Angela, it will soon be my 7th year as a widow and I am in a slump right now as well. Every day I write down three things for which I am thankful. It keeps me focused on thanks giving. So many times I write "I am so thankful that I am never alone and that God will never ever leave me".
ReplyDeleteJust this morning I went out to my car and found a dead battery. Immediately I felt that sense of being overwhelmed knowing that had Bob been here, I could have called him to let him know and he would have taken care of it. But I am the one in charge now and took the steps that needed to be taken, swallowed my pride to ask for a ride to AutoZone to trade in my old battery and buy a new one and then get it taken care of. Then I cried.
This afternoon I read a short book that was such an encouragement for me as a Christian widow. Perhaps you'd like to read it as well.

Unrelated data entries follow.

-- ==== Sys2Proof/Machine/InvTrig.lean ====
section
/-! DEFINITION. The inverse trigonometric family (spec/46_inverse_trig.md): ASIN, ACOS, ATAN, ATAN2. -/

namespace Sys2Proof.Machine

open Sys2Proof

variable {P : Prec}

/-- Structural ASIN: the table below ASIN_SPLIT, `cfg.asinVal` from there to 1 (R311, R312). -/
def asinStruct (c : Cfg) (x : Pat P) : Pat P :=
  if |val x| < asinSplit c P then polyEval c .asin x else c.asinVal P x

/-- ASIN of a pattern, special values included (R311). -/
def fnAsin (c : Cfg) (x : Pat P) : Pat P := resolve (sv c .asin x x) (asinStruct c x)

/-- Structural ACOS: K_PI_2 - ASIN(x) under IDENTITY, `cfg.acosVal` under TABLE (R314, R315). -/
def acosStruct (c : Cfg) (x : Pat P) : Pat P :=
  match c.acosMode with
  | .identity => fsub (kPiHalf P) (fnAsin c x)
  | .table => c.acosVal P x

/-- ACOS of a pattern, special values included (R314). -/
def fnAcos (c : Cfg) (x : Pat P) : Pat P := resolve (sv c .acos x x) (acosStruct c x)

/-- sign(x)·π/2 (R318). -/
def signedPiHalf (x : Pat P) : Pat P := if sgn x then neg (kPiHalf P) else kPiHalf P

/-- sign(x)·π/2 − E of class 1, one fsub (R318). With an ODD table an exact zero keeps the sign of x, so that ATAN is odd
for every x as R319 says; clause 4 of 00_scope.md R20 would make it +0 for a negative x too. DEDUCED, unsafe (assumption
log 29). -/
def atanReciprocal (c : Cfg) (x E : Pat P) : Pat P :=
  let d := fsub (signedPiHalf x) E
  if isZero d && (romForm c .atan P == .odd) then zeroPat P (sgn x) else d

/-- Structural ATAN, of a finite nonzero x, by the class RR.ATAN gives (R318, R319). -/
def atanStruct (c : Cfg) (x : Pat P) : Pat P :=
  if atanClass x then atanReciprocal c x (polyEval c .atan (atanArg x)) else polyEval c .atan x

/-- ATAN of a pattern, special values included (R318). -/
def fnAtan (c : Cfg) (x : Pat P) : Pat P := resolve (sv c .atan x x) (atanStruct c x)

/-- Structural ATAN2, of finite nonzero y and x (R321). -/
def atan2Struct (c : Cfg) (y x : Pat P) : Pat P :=
  let t := fnAtan c (fdiv y x)
  if !sgn x then t
  else if !sgn y then fadd t (kPi P)
  else fsub t (kPi P)

/-- ATAN2 of two patterns, special values included (R321). -/
def fnAtan2 (c : Cfg) (y x : Pat P) : Pat P := resolve (sv c .atan2 y x) (atan2Struct c y x)

/-- ASIN of one lane (R311). -/
def laneAsin (c : Cfg) (P : Prec) (l : LaneIn) : LaneOut := .float (fnAsin c (opP P l.a))
/-- ACOS of one lane (R314). -/
def laneAcos (c : Cfg) (P : Prec) (l : LaneIn) : LaneOut := .float (fnAcos c (opP P l.a))
/-- ATAN of one lane (R318). -/
def laneAtan (c : Cfg) (P : Prec) (l : LaneIn) : LaneOut := .float (fnAtan c (opP P l.a))
/-- ATAN2 of one lane: y in XA, x in XB (R321). -/
def laneAtan2 (c : Cfg) (P : Prec) (l : LaneIn) : LaneOut := .float (fnAtan2 c (opP P l.a) (opP P l.b))

/-- ASIN (R311). -/
def execAsin (p : Prec) (n : LaneCount) (s : State) : Host.Outcome State Fault Refusal :=
  .next (dispatch n (laneAsin Config.cfg p) s)

/-- ACOS (R314). -/
def execAcos (p : Prec) (n : LaneCount) (s : State) : Host.Outcome State Fault Refusal :=
  .next (dispatch n (laneAcos Config.cfg p) s)

/-- ATAN (R318). -/
def execAtan (p : Prec) (n : LaneCount) (s : State) : Host.Outcome State Fault Refusal :=
  .next (dispatch n (laneAtan Config.cfg p) s)

/-- ATAN2 (R321). -/
def execAtan2 (p : Prec) (n : LaneCount) (s : State) : Host.Outcome State Fault Refusal :=
  .next (dispatch n (laneAtan2 Config.cfg p) s)

end Sys2Proof.Machine
end

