-- ==== Sys2Proof/Laws/Round.lean ====
section
/-! SUPPORT. RoundRNE (spec/00_scope.md R19): the binade of a number, rounding to an integer, and what `assemble`
and `roundRNE` give. -/

namespace Sys2Proof.Machine

open Sys2Proof

variable {P : Prec}

theorem floorLog2_spec {v : ℚ} (hv : 0 < v) : pow2 (floorLog2 v) ≤ v ∧ v < pow2 (floorLog2 v + 1) := by
  have hn : 0 < v.num := Rat.num_pos.2 hv
  have hn0 : v.num.natAbs ≠ 0 := by omega
  have hd0 : v.den ≠ 0 := v.den_nz
  have key : floorLog2 v = if pow2 ((v.num.natAbs.log2 : ℤ) - v.den.log2) ≤ v then (v.num.natAbs.log2 : ℤ) - v.den.log2
      else (v.num.natAbs.log2 : ℤ) - v.den.log2 - 1 := rfl
  have a1 := Nat.log2_self_le hn0
  have a2 := Nat.lt_log2_self (n := v.num.natAbs)
  have b1 := Nat.log2_self_le hd0
  have b2 := Nat.lt_log2_self (n := v.den)
  have hv' : v = (v.num.natAbs : ℚ) / v.den := by
    conv_lhs => rw [← Rat.num_div_den v]
    congr 1
    have : ((v.num.natAbs : ℤ) : ℚ) = (v.num : ℚ) := by rw [Int.natAbs_of_nonneg hn.le]
    rw [← this]; simp
  generalize v.num.natAbs = n at *
  generalize v.den = d at *
  set a := n.log2
  set b := d.log2
  have hd : (0:ℚ) < d := by positivity
  have A1 : (2:ℚ) ^ a ≤ n := by exact_mod_cast a1
  have A2 : (n:ℚ) < 2 ^ (a + 1) := by exact_mod_cast a2
  have B1 : (2:ℚ) ^ b ≤ d := by exact_mod_cast b1
  have B2 : (d:ℚ) < 2 ^ (b + 1) := by exact_mod_cast b2
  have up : v < pow2 ((a : ℤ) - b + 1) := by
    rw [pow2_eq_zpow, hv', div_lt_iff₀ hd]
    calc (n:ℚ) < 2 ^ (a+1) := A2
      _ = (2:ℚ) ^ ((a : ℤ) - b + 1) * 2 ^ b := by
        rw [← zpow_natCast, ← zpow_natCast, ← zpow_add₀ (by norm_num)]; congr 1; push_cast; ring
      _ ≤ _ := by gcongr
  have lo : pow2 ((a : ℤ) - b - 1) ≤ v := by
    rw [pow2_eq_zpow, hv', le_div_iff₀ hd]
    calc (2:ℚ) ^ ((a : ℤ) - b - 1) * d ≤ (2:ℚ) ^ ((a : ℤ) - b - 1) * 2 ^ (b + 1) := by gcongr
      _ = 2 ^ a := by
        rw [← zpow_natCast, ← zpow_natCast, ← zpow_add₀ (by norm_num)]; congr 1; push_cast; ring
      _ ≤ _ := A1
  rw [key]
  split
  · exact ⟨by assumption, up⟩
  · rename_i h; exact ⟨lo, by simpa using h⟩

theorem floorLog2_unique {v : ℚ} (hv : 0 < v) {e : ℤ} (h1 : pow2 e ≤ v) (h2 : v < pow2 (e + 1)) : floorLog2 v = e := by
  obtain ⟨k1, k2⟩ := floorLog2_spec hv
  rw [pow2_eq_zpow] at *
  have a := (zpow_lt_zpow_iff_right₀ (by norm_num : (1:ℚ) < 2)).1 (lt_of_le_of_lt h1 k2)
  have b := (zpow_lt_zpow_iff_right₀ (by norm_num : (1:ℚ) < 2)).1 (lt_of_le_of_lt k1 h2)
  omega

theorem roundTiesEven_cases {m : ℚ} (hm : 0 ≤ m) :
    ∃ S : ℕ, (S : ℚ) ≤ m ∧ m < S + 1 ∧
      ((m < S + 1/2 ∧ roundTiesEven m = S) ∨ (m = S + 1/2 ∧ S % 2 = 0 ∧ roundTiesEven m = S) ∨
       (m = S + 1/2 ∧ S % 2 = 1 ∧ roundTiesEven m = S + 1) ∨ (S + 1/2 < m ∧ roundTiesEven m = S + 1)) := by
  have hf : 0 ≤ ⌊m⌋ := Int.floor_nonneg.2 hm
  have hc : ((⌊m⌋.toNat : ℕ) : ℚ) = (⌊m⌋ : ℚ) := by
    have : ((⌊m⌋.toNat : ℤ)) = ⌊m⌋ := Int.toNat_of_nonneg hf
    exact_mod_cast congrArg (fun z : ℤ => (z : ℚ)) this
  refine ⟨⌊m⌋.toNat, by rw [hc]; exact Int.floor_le m, by rw [hc]; exact Int.lt_floor_add_one m, ?_⟩
  have h2 : ⌊m⌋.toNat % 2 = 0 ∨ ⌊m⌋.toNat % 2 = 1 := by omega
  unfold roundTiesEven
  simp only
  generalize ⌊m⌋.toNat = S at *
  rcases lt_trichotomy (m - S) (1/2) with h | h | h
  · left; refine ⟨by linarith, if_neg ?_⟩
    rintro (h' | h')
    · linarith
    · linarith [h'.1]
  · rcases h2 with h2 | h2
    · right; left; exact ⟨by linarith, h2, by rw [if_neg]; rintro (h' | h'); linarith; omega⟩
    · right; right; left; exact ⟨by linarith, h2, by rw [if_pos]; exact Or.inr ⟨h, h2⟩⟩
  · right; right; right; exact ⟨by linarith, by rw [if_pos]; exact Or.inl h⟩

theorem roundTiesEven_natCast (n : ℕ) : roundTiesEven (n : ℚ) = n := by
  simp [roundTiesEven]

/-- Rounding to an integer is off by at most one half. -/
theorem abs_roundTiesEven_sub_le {m : ℚ} (hm : 0 ≤ m) : |(roundTiesEven m : ℚ) - m| ≤ 1 / 2 := by
  obtain ⟨S, h1, h2, h | h | h | h⟩ := roundTiesEven_cases hm
  · rw [h.2, abs_le]; constructor <;> linarith [h.1]
  · rw [h.2.2, abs_le]; constructor <;> linarith [h.1]
  · rw [h.2.2, abs_le]; push_cast; constructor <;> linarith [h.1]
  · rw [h.2, abs_le]; push_cast; constructor <;> linarith [h.1]

/-- On a tie the rounded integer is even. -/
theorem roundTiesEven_even_of_tie {m : ℚ} (hm : 0 ≤ m) (h : |(roundTiesEven m : ℚ) - m| = 1 / 2) :
    roundTiesEven m % 2 = 0 := by
  obtain ⟨S, h1, h2, k | k | k | k⟩ := roundTiesEven_cases hm
  · rw [k.2, abs_of_nonpos (by linarith)] at h; linarith [k.1]
  · omega
  · omega
  · rw [k.2] at h; push_cast at h; rw [abs_of_nonneg (by linarith)] at h; linarith [k.1]

theorem roundTiesEven_mono {m m' : ℚ} (hm : 0 ≤ m) (h : m ≤ m') : roundTiesEven m ≤ roundTiesEven m' := by
  obtain ⟨S, a1, a2, a⟩ := roundTiesEven_cases hm
  obtain ⟨S', b1, b2, b⟩ := roundTiesEven_cases (hm.trans h)
  have hSS : S ≤ S' := by
    have : (S : ℚ) < S' + 1 := by linarith
    have : S < S' + 1 := by exact_mod_cast this
    omega
  rcases Nat.lt_or_ge S S' with hlt | hge
  · rcases a with a | a | a | a <;> rcases b with b | b | b | b <;> omega
  · obtain rfl : S = S' := by omega
    rcases a with a | a | a | a <;> rcases b with b | b | b | b
    all_goals first | omega | (exfalso; linarith [a.1, b.1]) 

theorem magnitude_pack_sub (s : Bool) {F : ℕ} (hF : F < 2 ^ P.fracBits) :
    magnitude (pack P s 0 F) = F * pow2 (P.emin - P.fracBits) := by
  simp [magnitude, Nat.mod_eq_of_lt hF]

theorem magnitude_pack_norm (s : Bool) {E F : ℕ} (hE : 0 < E) (hE' : E < 2 ^ P.expBits) (hF : F < 2 ^ P.fracBits) :
    magnitude (pack P s E F) = ((2 ^ P.fracBits + F : ℕ) : ℚ) * pow2 ((E : ℤ) - P.bias - P.fracBits) := by
  simp [magnitude, Nat.mod_eq_of_lt hF, Nat.mod_eq_of_lt hE', hE.ne']

@[simp] theorem sgn_infPat (s : Bool) : sgn (infPat P s) = s := by simp [infPat]

@[simp] theorem sgn_zeroPat (s : Bool) : sgn (zeroPat P s) = s := by simp [zeroPat]

@[simp] theorem isInf_infPat (s : Bool) : isInf (infPat P s) = true := by
  have := expMax_eq P
  simp [isInf_iff, infPat, Nat.mod_eq_of_lt (by omega : expMax P < 2 ^ P.expBits)]

@[simp] theorem isZero_zeroPat (s : Bool) : isZero (zeroPat P s) = true := by simp [isZero_iff, zeroPat]

@[simp] theorem sgn_assemble (s : Bool) (S : ℕ) (qt : ℤ) : sgn (assemble P s S qt) = s := by
  unfold assemble; simp only; split_ifs <;> simp

@[simp] theorem sgn_roundRNE (s : Bool) (v : ℚ) : sgn (roundRNE P s v) = s := by
  unfold roundRNE; simp only; split_ifs <;> simp

theorem emin_bias (P : Prec) : P.emin + P.bias = 1 := by cases P <;> decide

theorem emax_bias (P : Prec) : P.emax + P.bias + 1 = expMax P := by cases P <;> decide

/-- What `assemble` can do: for a significand up to one binade's width, at a quantum exponent that is the least one when
the significand is below the normal range, the result is finite with value S·2^qt, unless that value is past the range. -/
theorem assemble_spec (s : Bool) {S : ℕ} {qt : ℤ} (hS : S ≤ 2 ^ (P.fracBits + 1)) (hq : P.emin - P.fracBits ≤ qt)
    (hsub : S < 2 ^ P.fracBits → qt = P.emin - P.fracBits) (hmax : S * pow2 qt < pow2 (P.emax + 1)) :
    isFinite (assemble P s S qt) = true ∧ magnitude (assemble P s S qt) = S * pow2 qt := by
  have hb := emin_bias P
  have hbm := emax_bias P
  have he := expMax_eq P
  have hm := expMax_pos P
  -- the significand and the quantum after the carry
  have core : ∀ (S' : ℕ) (qt' : ℤ), S' < 2 ^ (P.fracBits + 1) → 2 ^ P.fracBits ≤ S' → P.emin - P.fracBits ≤ qt' →
      (S' : ℚ) * pow2 qt' < pow2 (P.emax + 1) →
      isFinite (if (expMax P : ℤ) ≤ qt' + P.fracBits + P.bias then infPat P s
        else pack P s (qt' + P.fracBits + P.bias).toNat (S' - 2 ^ P.fracBits)) = true ∧
      magnitude (if (expMax P : ℤ) ≤ qt' + P.fracBits + P.bias then infPat P s
        else pack P s (qt' + P.fracBits + P.bias).toNat (S' - 2 ^ P.fracBits)) = S' * pow2 qt' := by
    intro S' qt' h1 h2 h3 h4
    have hlt : qt' + P.fracBits < P.emax + 1 := by
      have : pow2 (qt' + P.fracBits) < pow2 (P.emax + 1) := by
        refine lt_of_le_of_lt ?_ h4
        have : ((2 ^ P.fracBits : ℕ) : ℚ) ≤ S' := by exact_mod_cast h2
        rw [pow2_eq_zpow, pow2_eq_zpow, zpow_add₀ (by norm_num), mul_comm]
        push_cast at this
        rw [zpow_natCast]
        gcongr
      rw [pow2_eq_zpow, pow2_eq_zpow] at this
      exact (zpow_lt_zpow_iff_right₀ (by norm_num : (1:ℚ) < 2)).1 this
    rw [if_neg (by omega)]
    have hE0 : 0 < (qt' + P.fracBits + P.bias).toNat := by omega
    have hE1 : (qt' + P.fracBits + P.bias).toNat < expMax P := by omega
    have hF : S' - 2 ^ P.fracBits < 2 ^ P.fracBits := by rw [pow_succ] at h1; omega
    constructor
    · rw [isFinite_iff, expf_pack, Nat.mod_eq_of_lt (by omega)]; exact hE1
    · rw [magnitude_pack_norm s hE0 (by omega) hF]
      have : 2 ^ P.fracBits + (S' - 2 ^ P.fracBits) = S' := by omega
      rw [this]; congr 2; omega
  unfold assemble
  simp only
  by_cases hc : S = 2 ^ (P.fracBits + 1)
  · have hv : ((2 ^ P.fracBits : ℕ) : ℚ) * pow2 (qt + 1) = S * pow2 qt := by
      rw [hc, pow2_eq_zpow, pow2_eq_zpow, zpow_add₀ (by norm_num), pow_succ]; push_cast; ring
    simp only [hc, if_true, le_refl]
    rw [← hc, ← hv]
    exact core _ _ (Nat.pow_lt_pow_right (by decide) (by omega)) le_rfl (by omega) (by rw [hv]; exact hmax)
  · simp only [hc, if_false]
    by_cases hn : 2 ^ P.fracBits ≤ S
    · rw [if_pos hn]
      exact core S qt (by omega) hn hq hmax
    · rw [if_neg hn]
      constructor
      · rw [isFinite_iff, expf_pack]; simp; omega
      · rw [magnitude_pack_sub s (by omega), hsub (by omega)]

/-- RoundRNE of a positive number below the overflow bound: finite, and its magnitude is the quotient by the quantum,
rounded to an integer with ties to even, times the quantum (R19). -/
theorem roundRNE_spec (s : Bool) {v : ℚ} (hv : 0 < v) (hov : v < (2 - pow2 (-(P.fracBits + 1))) * pow2 P.emax) :
    isFinite (roundRNE P s v) = true ∧
    magnitude (roundRNE P s v) = roundTiesEven (v / pow2 (quantumExp P v)) * pow2 (quantumExp P v) := by
  obtain ⟨l1, l2⟩ := floorLog2_spec hv
  have hq0 := pow2_pos (quantumExp P v)
  have hm0 : 0 ≤ v / pow2 (quantumExp P v) := (div_pos hv hq0).le
  have hqe : quantumExp P v + P.fracBits = max (floorLog2 v) P.emin := by unfold quantumExp; omega
  have two : (2:ℚ) ≠ 0 := by norm_num
  have hup : v / pow2 (quantumExp P v) < 2 ^ (P.fracBits + 1) := by
    rw [div_lt_iff₀ hq0]
    refine lt_of_lt_of_le l2 ?_
    rw [pow2_eq_zpow, pow2_eq_zpow, ← zpow_natCast, ← zpow_add₀ two]
    exact zpow_le_zpow_right₀ (by norm_num) (by push_cast; omega)
  have hle : roundTiesEven (v / pow2 (quantumExp P v)) ≤ 2 ^ (P.fracBits + 1) := by
    have := roundTiesEven_mono hm0 (m' := ((2 ^ (P.fracBits + 1) : ℕ) : ℚ)) (by push_cast; exact hup.le)
    rwa [roundTiesEven_natCast] at this
  have hemax : floorLog2 v ≤ P.emax := by
    have h2 : v < pow2 (P.emax + 1) := by
      refine hov.trans_le ?_
      have := pow2_pos (-(P.fracBits + 1 : ℤ))
      have h3 := pow2_pos P.emax
      have : pow2 (P.emax + 1) = 2 * pow2 P.emax := by rw [pow2_eq_zpow, pow2_eq_zpow, zpow_add₀ two]; ring
      rw [this]; nlinarith
    have := lt_of_le_of_lt l1 h2
    rw [pow2_eq_zpow, pow2_eq_zpow] at this
    have := (zpow_lt_zpow_iff_right₀ (by norm_num : (1:ℚ) < 2)).1 this
    omega
  have heminmax : P.emin ≤ P.emax := by cases P <;> decide
  have hmax : (roundTiesEven (v / pow2 (quantumExp P v)) : ℚ) * pow2 (quantumExp P v) < pow2 (P.emax + 1) := by
    by_cases hqe' : quantumExp P v + P.fracBits = P.emax
    · -- the top binade: the overflow bound keeps the rounded significand below the carry
      have hm : v / pow2 (quantumExp P v) < 2 ^ (P.fracBits + 1) - 1 / 2 := by
        rw [div_lt_iff₀ hq0]
        refine hov.trans_le (le_of_eq ?_)
        rw [← hqe']
        simp only [pow2_eq_zpow]
        rw [zpow_add₀ two, zpow_neg, zpow_add₀ two, zpow_natCast, pow_succ]
        field_simp
      have hlt : roundTiesEven (v / pow2 (quantumExp P v)) < 2 ^ (P.fracBits + 1) := by
        by_contra hge
        have heq : roundTiesEven (v / pow2 (quantumExp P v)) = 2 ^ (P.fracBits + 1) := by omega
        have := abs_roundTiesEven_sub_le hm0
        rw [heq, abs_le] at this
        push_cast at this
        linarith [this.2]
      have e2 : pow2 (P.emax + 1) = 2 ^ (P.fracBits + 1) * pow2 (quantumExp P v) := by
        rw [← hqe', pow2_eq_zpow, pow2_eq_zpow, ← zpow_natCast, ← zpow_add₀ two]; congr 1; push_cast; ring
      rw [e2]
      have : (roundTiesEven (v / pow2 (quantumExp P v)) : ℚ) < 2 ^ (P.fracBits + 1) := by exact_mod_cast hlt
      gcongr
    · have : (roundTiesEven (v / pow2 (quantumExp P v)) : ℚ) ≤ 2 ^ (P.fracBits + 1) := by exact_mod_cast hle
      calc _ ≤ (2:ℚ) ^ (P.fracBits + 1) * pow2 (quantumExp P v) := by gcongr
        _ < _ := by
          rw [pow2_eq_zpow, pow2_eq_zpow, ← zpow_natCast, ← zpow_add₀ two]
          apply zpow_lt_zpow_right₀ (by norm_num)
          push_cast; omega
  have hsub : roundTiesEven (v / pow2 (quantumExp P v)) < 2 ^ P.fracBits → quantumExp P v = P.emin - P.fracBits := by
    intro hlt
    by_contra hne
    have hgt : P.emin < floorLog2 v := by unfold quantumExp at hne; omega
    have hge : ((2 ^ P.fracBits : ℕ) : ℚ) ≤ v / pow2 (quantumExp P v) := by
      rw [le_div_iff₀ hq0]
      refine le_trans (le_of_eq ?_) l1
      have : floorLog2 v = P.fracBits + quantumExp P v := by unfold quantumExp; omega
      rw [this, pow2_eq_zpow, pow2_eq_zpow, zpow_add₀ two]; push_cast; rw [zpow_natCast]
    have := roundTiesEven_mono (by positivity) hge
    rw [roundTiesEven_natCast] at this
    omega
  unfold roundRNE
  rw [if_neg hv.ne', if_neg (not_le.2 hov)]
  exact assemble_spec s hle (by unfold quantumExp; omega) hsub hmax

end Sys2Proof.Machine
end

https://www.amazon.com/Widow-Directed-Widows-Classic-Reprint/dp/B008SKGPBW/ref=sr_1_1?ie=UTF8&qid=1473191568&sr=8-1&keywords=The+widow+directed+to+the+widow%27s+God
Thank you for sharing your heart.
Hi Candy!! I am so sorry..I just read your reply. I am so bad at checking this. I know how you feel about having to do these things by yourself. I hate the slumps. But I know that it is just that, a slump. I will check out that book. I bet it's good if you are suggesting it. Thank you for always sharing your heart too. I love reading your blog.
ReplyDeleteTake care my sweet sister!!